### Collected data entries

-- ==== Sys2Proof/Machine/Post.lean ====
section
/-! DEFINITION. What the device sends out: MSI-X messages, link frames, ring and journal writes to host memory, event
records and completions (15_hamper_rings.md, 16_usfen_chain_and_groups.md). -/

namespace Sys2Proof.Machine

namespace State

/-! ### MSI-X (R453) -/

/-- Vector `v` is masked by its table entry; an entry not written is masked. Log: DESIGN CHOICE notes/assumptions/5.md. -/
def masked (s : State) (v : Nat) : Bool :=
  (((sparseFind (16 * v + 12) s.hamper.msixTable).getD 1).toNat).testBit 0

/-- Send vector `v`, or record it as pending while it is masked (R453).
Log: DESIGN CHOICE notes/assumptions/5.md, notes/assumptions/57.md. -/
def sendVector (s : State) (v : Nat) : State :=
  if s.masked v then
    { s with hamper := { s.hamper with pba := if s.hamper.pba.contains v then s.hamper.pba else v :: s.hamper.pba } }
  else { s with hamper := { s.hamper with sent := s.hamper.sent ++ [v] } }

/-! ### Device identity on the links -/

/-- The device attaches to a host: ROOT_SEL is high (R504). -/
def isRoot (s : State) : Bool := s.flag R.USF_ID_root

/-- The device's own route as the 72-bit number of R463 (R504). -/
def ownRoute (s : State) : Nat :=
  s.get R.USF_ROUTE0_route_lo + 2 ^ 32 * s.get R.USF_ROUTE1_route_mid + 2 ^ 64 * s.get R.USF_ROUTE2_route_hi

/-- The device's own depth (R504). -/
def ownDepth (s : State) : Nat := s.get R.USF_ID_depth

/-- The host interface fixed at Dawn (R461). -/
def hostKind (s : State) : Nat := s.get R.HAMPER_CTL_host

/-- The site-time epoch in force (R520). -/
def epoch (s : State) : Nat := s.get R.TIME_EPOCH_epoch

/-! ### Frames (R494 to R498) -/

/-- The state of a port (R491). -/
def portState (s : State) (p : Fin 4) : Nat := s.get R.USF_PSTATUS_state p

/-- A port carries frames of every class. -/
def portUp (s : State) (p : Fin 4) : Bool := s.portState p = 4

/-- The link port `p`. -/
def port (s : State) (p : Fin 4) : Port := s.usfen.ports[p]

/-- Replace the state of port `p` beside its registers. -/
def setPort (s : State) (p : Fin 4) (q : Port) : State :=
  { s with usfen := { s.usfen with ports := s.usfen.ports.set p q } }

/-- Record a frame as sent on port `p`; USF_TXCNT counts it (R490). Log: DESIGN CHOICE notes/assumptions/57.md. -/
def onWire (s : State) (p : Fin 4) (f : Frame) : State :=
  let s := { s with usfen := { s.usfen with wire := s.usfen.wire ++ [(p.val, f)] } }
  s.set R.USF_TXCNT_frames ((s.get R.USF_TXCNT_frames p + 1) % 2 ^ 32) p

end State

/-- The 64-byte units that a frame takes of a credit (R496): header, payload and payload CRC. -/
def frameUnits (f : Frame) : Nat :=
  (32 + f.payload.length + (if f.payload.isEmpty then 0 else 4) + 63) / 64

/-- A frame's class: 0 alarm, 1 time, 2 command, 3 bulk (R494). -/
def frameCls (f : Frame) : Nat := f.typ / 64 % 4

/-- A frame that is neither numbered nor replayed though its type lies in a numbered class (R498). -/
def frameLinkOnly (f : Frame) : Bool := f.typ = 0xBE || f.typ = 0xBF

namespace State

/-- From when a port waits for acknowledgement once a further frame leaves (R496). -/
def ackFrom (s : State) (q : Port) : Nat := if q.unackedCmd = [] ∧ q.unackedBulk = [] then s.now else q.ackedAt

/-- Number a command or bulk frame and send it within the credit, keeping a copy until it is acknowledged (R496);
without credit it waits. lseq goes from 65,535 to 1 (R673). -/
def sendNumbered (s : State) (p : Fin 4) (f : Frame) : State :=
  let q := s.port p
  if frameCls f = 2 then
    if q.usedCmd + frameUnits f > q.creditCmd + 256 ∨ q.waitCmd ≠ [] then s.setPort p { q with waitCmd := q.waitCmd ++ [f] }
    else
      let g := { f with lseq := q.txNext.1 }
      (s.setPort p { q with
        txNext := (if q.txNext.1 ≥ 65535 then 1 else q.txNext.1 + 1, q.txNext.2),
        ackedAt := s.ackFrom q,
        unackedCmd := q.unackedCmd ++ [(g, 0)], usedCmd := q.usedCmd + frameUnits f }).onWire p g
  else
    if q.usedBulk + frameUnits f > q.creditBulk + 256 ∨ q.waitBulk ≠ [] then
      s.setPort p { q with waitBulk := q.waitBulk ++ [f] }
    else
      let g := { f with lseq := q.txNext.2 }
      (s.setPort p { q with
        txNext := (q.txNext.1, if q.txNext.2 ≥ 65535 then 1 else q.txNext.2 + 1),
        ackedAt := s.ackFrom q,
        unackedBulk := q.unackedBulk ++ [(g, 0)], usedBulk := q.usedBulk + frameUnits f }).onWire p g

/-- Send a frame on port `p` when the port is UP; otherwise it is lost (R503). -/
def sendOn (s : State) (p : Fin 4) (f : Frame) : State :=
  if ¬ s.portUp p then s
  else if frameLinkOnly f ∨ frameCls f < 2 then s.onWire p { f with lseq := 0 }
  else s.sendNumbered p f

/-- A frame of this device: hops 255, source route its own (R494). -/
def mkFrame (s : State) (typ dstDepth dstRoute : Nat) (flood : Bool) (payload : List Byte) : Frame :=
  { typ, hops := 255, dstDepth, flood, srcDepth := s.ownDepth, lseq := 0, dstRoute, srcRoute := s.ownRoute, payload }

/-- The four ports in order (R487). -/
def allPorts : List (Fin 4) := [0, 1, 2, 3]

/-- Send a frame out of every UP port except one (R497). -/
def floodExcept (s : State) (f : Frame) (not : Option (Fin 4)) : State :=
  allPorts.foldl (fun s p => if some p = not then s else s.sendOn p f) s

/-- Flood a new frame of this device. -/
def flood (s : State) (typ : Nat) (payload : List Byte) : State :=
  s.floodExcept (s.mkFrame typ 0 0 true payload) none

end State

/-- The level-`j` field of a route (R463). -/
def routeField (r j : Nat) : Nat := r / 2 ^ (12 * j) % 4096

/-- Routes agree at levels 0 to `k` − 1. -/
def routeAgree (a b k : Nat) : Bool := a % 2 ^ (12 * k) = b % 2 ^ (12 * k)

/-- Where R503 takes a routed frame. -/
inductive Hop where
  | consume
  | port (p : Fin 4)
  deriving DecidableEq, Repr

namespace State

/-- The routing rule of R503. Log: DEDUCED notes/assumptions/6.md. -/
def nextHop (s : State) (dstRoute dstDepth : Nat) : Hop :=
  let d := s.ownDepth
  let k := d - 1
  let r := s.ownRoute
  let n := routeField r k
  let u := routeField dstRoute k
  if d = 0 then .port 0
  else if dstRoute = r ∧ dstDepth = d then .consume
  else if routeAgree dstRoute r k then
    if u = n ∧ dstDepth > d then
      (if (s.port 2).given.contains (routeField dstRoute d) then .port 2 else .port 3)
    else if u > n then .port 1
    else .port 0
  else .port 0

/-- Send a new frame of this device toward a route. A frame to the device itself is not sent. -/
def sendRouted (s : State) (typ dstRoute dstDepth : Nat) (payload : List Byte) : State :=
  match s.nextHop dstRoute dstDepth with
  | .consume => s
  | .port p => s.sendOn p (s.mkFrame typ dstDepth dstRoute false payload)

/-! ### Ring and host-memory writes (R476, R507, R508) -/

/-- The route of the root that a ring of this device uses: root A is unit 1 at depth 1 (R511); the number of the root
reached through D is a site's fact that the spec gives no register for. Log: DEDUCED notes/assumptions/6.md. -/
def rootRoute (viaD : Bool) : Nat := if viaD then Config.rootBeyondD % 4096 else 1

/-- Write bytes to host memory, then send a vector when one is asked for: by PCIe on a root, through the tunnel
elsewhere (R507). The data of one tunnel frame is at most 256 bytes. Log: DEDUCED notes/assumptions/6.md. -/
def toHost (s : State) (viaD : Bool) (addr : Nat) (data : List Byte) (vec : Option Nat) : State :=
  if s.isRoot then
    let s := s.hostStore addr data
    match vec with
    | some v => s.sendVector v
    | none => s
  else
    let body := bytesLE 8 addr ++ bytesLE 2 data.length ++
      [BitVec.ofNat 8 (match vec with | some v => v % 64 + 128 | none => 0)] ++ List.replicate 5 0 ++ data
    s.sendOn (if viaD then 1 else 0) (s.mkFrame 0xC0 1 (rootRoute viaD) false body)

/-- Advance a 17-bit ring index by one slot in a ring of 2^k entries (R454). -/
def nextIndex (k idx : Nat) : Nat :=
  if idx % 65536 + 1 = 2 ^ k then (1 - idx / 65536 % 2) * 65536 else idx + 1

/-- The fill of a ring of 2^k entries whose indexes carry their phase in bit `ph` (R454): producer − consumer over slot
and phase together. Log: DEDUCED notes/assumptions/66.md. -/
def wrapFill (ph k prod cons : Nat) : Nat :=
  let at_ (i : Nat) : Nat := i % 2 ^ ph % 2 ^ k + 2 ^ k * (i / 2 ^ ph % 2)
  (at_ prod + 2 ^ (k + 1) - at_ cons) % 2 ^ (k + 1)

/-- The fill of a submission, completion or event ring. Log: DEDUCED notes/assumptions/66.md. -/
def ringFill (k prod cons : Nat) : Nat := wrapFill 16 k prod cons

/-- Coalescing count of ring `r` (CQ 0 to 63, event rings 64 to 71). Log: DEDUCED notes/assumptions/69.md. -/
def coalCount (s : State) (r : Nat) : Nat := (sparseFind r s.hamper.coal).getD 0

/-- Set the coalescing count of ring `r`; the first unsignalled entry is stamped (R473). -/
def setCoal (s : State) (r v : Nat) : State :=
  let stamps := if v = 0 then sparseErase r s.hamper.coalAt
    else if s.coalCount r = 0 then sparseInsert r s.now s.hamper.coalAt else s.hamper.coalAt
  { s with hamper := { s.hamper with coal := sparsePut 0 r v s.hamper.coal, coalAt := stamps } }

/-- Count one unsignalled entry of ring `r`; answer whether its vector is to be sent now (R473).
Log: DEDUCED notes/assumptions/69.md. -/
def coalesce (s : State) (r limit : Nat) (now : Bool) : Bool × State :=
  if now ∨ s.coalCount r + 1 ≥ max 1 limit then (true, s.setCoal r 0) else (false, s.setCoal r (s.coalCount r + 1))

/-! ### Event records (R476 to R478) -/

/-- Bytes padded or cut to `n`. -/
def padTo (n : Nat) (l : List Byte) : List Byte := l.take n ++ List.replicate (n - l.length) 0

/-- The 32 bytes of an event record (R476). -/
def eventBytes (kind tile flags epoch seq time : Nat) (payload : List Byte) : List Byte :=
  bytesLE 1 kind ++ bytesLE 1 tile ++ bytesLE 1 flags ++ bytesLE 1 epoch ++ bytesLE 4 seq ++ bytesLE 8 time
    ++ padTo 16 payload

/-- The saturated-epoch flag of a record's flags byte (R476). -/
def satFlag (s : State) : Nat := if s.flag R.TIME_EPOCH_saturated then 4 else 0

/-- Write one record to event ring `e`, or count it as lost (R477). A FENCE passes every class mask (R537). -/
def eventToRing (e : Nat) (kind tile seq time : Nat) (payload : List Byte) (s : State) : State :=
  if ¬ s.flag R.EV_CFG_enable e ∨ (¬ s.fbit R.EV_CLASS_classes (kind / 16) e ∧ kind ≠ 0x02) ∨ s.hamper.evErr.contains e then s
  else
    let k := s.get R.EV_CFG_size_log2 e
    let tail := s.get R.EV_TAIL_tail e
    if ringFill k tail (s.get R.EV_HEAD_head e) ≥ 2 ^ k then
      let s := s.set R.EV_LOST_lost ((s.get R.EV_LOST_lost e + 1) % 2 ^ 32) e
      { s with hamper := { s.hamper with evLost := if s.hamper.evLost.contains e then s.hamper.evLost
                                                   else e :: s.hamper.evLost } }
    else
      let lost := s.hamper.evLost.contains e
      let flags := (1 - tail / 65536 % 2) + (if lost then 2 else 0) + s.satFlag
      let bytes := eventBytes kind tile flags s.epoch seq time payload
      let (sig, s) := s.coalesce (64 + e) (s.get R.EV_CFG_coal_count e) false
      let s := { s with hamper := { s.hamper with evLost := s.hamper.evLost.filter (· ≠ e), evLast := sparsePut [] e bytes s.hamper.evLast } }
      let s := s.set R.EV_TAIL_tail (nextIndex k tail) e
      s.toHost (s.fbit R.USF_RING_SIDE_ev_via_d e)
        (s.get64 R.EV_BASE_LO_base R.EV_BASE_HI_base e + 32 * (tail % 65536)) bytes
        (if sig then some (s.get R.EV_CFG_vector e) else none)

### Brief
Starting at the line above that contains "def epoch (s", write out each line exactly until the line that contains "if frameCls f = 2 then" has been written, and stop there.

### Solution for this problem
def epoch (s : State) : Nat := s.get R.TIME_EPOCH_epoch

/-! ### Frames (R494 to R498) -/

/-- The state of a port (R491). -/
def portState (s : State) (p : Fin 4) : Nat := s.get R.USF_PSTATUS_state p

/-- A port carries frames of every class. -/
def portUp (s : State) (p : Fin 4) : Bool := s.portState p = 4

/-- The link port `p`. -/
def port (s : State) (p : Fin 4) : Port := s.usfen.ports[p]

/-- Replace the state of port `p` beside its registers. -/
def setPort (s : State) (p : Fin 4) (q : Port) : State :=
  { s with usfen := { s.usfen with ports := s.usfen.ports.set p q } }

/-- Record a frame as sent on port `p`; USF_TXCNT counts it (R490). Log: DESIGN CHOICE notes/assumptions/57.md. -/
def onWire (s : State) (p : Fin 4) (f : Frame) : State :=
  let s := { s with usfen := { s.usfen with wire := s.usfen.wire ++ [(p.val, f)] } }
  s.set R.USF_TXCNT_frames ((s.get R.USF_TXCNT_frames p + 1) % 2 ^ 32) p

end State

/-- The 64-byte units that a frame takes of a credit (R496): header, payload and payload CRC. -/
def frameUnits (f : Frame) : Nat :=
  (32 + f.payload.length + (if f.payload.isEmpty then 0 else 4) + 63) / 64

/-- A frame's class: 0 alarm, 1 time, 2 command, 3 bulk (R494). -/
def frameCls (f : Frame) : Nat := f.typ / 64 % 4

/-- A frame that is neither numbered nor replayed though its type lies in a numbered class (R498). -/
def frameLinkOnly (f : Frame) : Bool := f.typ = 0xBE || f.typ = 0xBF

namespace State

/-- From when a port waits for acknowledgement once a further frame leaves (R496). -/
def ackFrom (s : State) (q : Port) : Nat := if q.unackedCmd = [] ∧ q.unackedBulk = [] then s.now else q.ackedAt

/-- Number a command or bulk frame and send it within the credit, keeping a copy until it is acknowledged (R496);
without credit it waits. lseq goes from 65,535 to 1 (R673). -/
def sendNumbered (s : State) (p : Fin 4) (f : Frame) : State :=
  let q := s.port p
  if frameCls f = 2 then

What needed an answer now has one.